-- ==== Sys2Proof/Machine/Lanes.lean ====
section
/-! DEFINITION. Bring-up, link loss, loops, low power, monitors and sparing of the ports and lanes (R287 to R311). -/

namespace Sys2Proof.Machine

set_option cleanup.letToHave false

/-- NLANES lanes at a lane rate form a row of R289. -/
def speedRow (lanes rate : Nat) : Bool :=
  match lanes with
  | 1 => decide (rate ≤ 4)
  | 2 => decide (2 ≤ rate) && decide (rate ≤ 4)
  | 4 => decide (1 ≤ rate) && decide (rate ≤ 4)
  | 8 => decide (2 ≤ rate) && decide (rate ≤ 4)
  | _ => false

/-- The check of R292. -/
def Dev.portOk (d : Dev) (p : Nat) : Bool :=
  let n := d.portLanes p
  let s := d.portSlice p
  let m := d.portSlot p
  decide (m + n ≤ 32) && speedRow n (d.fget F.LN_PORT.RATE [p]) && speedRow n (d.fget F.LN_PORT.FLOOR [p]) &&
    decide (d.fget F.LN_PORT.FLOOR [p] ≤ d.fget F.LN_PORT.RATE [p]) && d.portList.all fun q =>
      q == p || ! d.fbit F.LN_PORT.EN [q] || d.portSlice q != s || decide (d.portSlot q + d.portLanes q ≤ m) || decide (m + n ≤ d.portSlot q)

/-- MODE of a port: 0 KR/CR, 1 FORCED, 2 AUI, 3 JOINED. -/
def Dev.portMode (d : Dev) (p : Nat) : Nat := d.fget F.LN_PORT.MODE [p]

/-- The port auto-negotiates (R293, R294). -/
def Dev.portAn (d : Dev) (p : Nat) : Bool := d.portMode p == 0 || d.portMode p == 3

/-- A port enters a state of R293 other than UP. -/
def Dev.setPort (d : Dev) (p st : Nat) : Dev :=
  let now := d.now
  (d.fset F.LN_PSTAT.STATE [p] st).portMod p fun x => { x with since := now, retryAt := none }

/-- The FEC of a port at a lane rate (R290): always RS(544,514) with PAM4; on 10 and 25 Gb/s ports the strongest that both ends have, never
weaker than FEC selects; four lanes of R26 run RS(528,514), the FEC of their IEEE 802.3 types (log entry 26). -/
def Dev.fecFor (d : Dev) (p rate theirs : Nat) : Nat :=
  let sel := min 2 (d.fget F.LN_PORT.FEC [p])
  match rate with
  | 0 => min 1 (max sel theirs)
  | 1 => if d.portLanes p = 4 then 2 else max sel (min 2 theirs)
  | _ => 3

/-- Bring-up starts at AN or, in FORCED and AUI, at TRAIN at RATE (R293); the ports of a slice that is down for repair wait in deep shut
(R398, R402). -/
def Dev.bringUp (d : Dev) (p : Nat) : Dev :=
  if d.sliceDown (d.portSlice p) then d.setPort p 7 else
  let rate := d.fget F.LN_PORT.RATE [p]
  let fec := d.fecFor p rate 0
  (d.setPort p (if d.portAn p then 1 else 2)).portMod p fun x =>
    { x with noAn := false, fullTrain := false, resume := false, rate := if d.portAn p then x.rate else rate,
             fec := if d.portAn p then x.fec else fec }

/-- A port that is UP leaves UP (R293, R296, R305): event 288, frames that are arriving end bad with cause LINK, its lanes store their
coefficients, its directions leave quiet, and its preemption is off. -/
def Dev.leaveUp (d : Dev) (p : Nat) : Dev :=
  if ! d.portUp p then d
  else
    let d := if (d.arriving p).isSome then d.tailArrives p [] 6 else d
    let d := (d.portLaneList p).foldl (fun (d : Dev) n => d.fsets [(F.LN_STATUS.COEF_VALID, 1), (F.LN_STATUS.FROZEN, 0)] [n]) d
    let d := d.fsets [(F.LN_PSTAT.TXQ, 0), (F.LN_PSTAT.RXQ, 0)] [p]
    let d := (d.fset F.SHU_STAT.PSTATE (d.pIx p) 0).portMod p fun x => { x with waking := none }
    d.raise Ev.LN_LINK p (d.unitPort p)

■ PROMPT: Work out how many lines in the listing above hold the word "then", and answer only with that number.

■ SOLVED PROBLEM: 7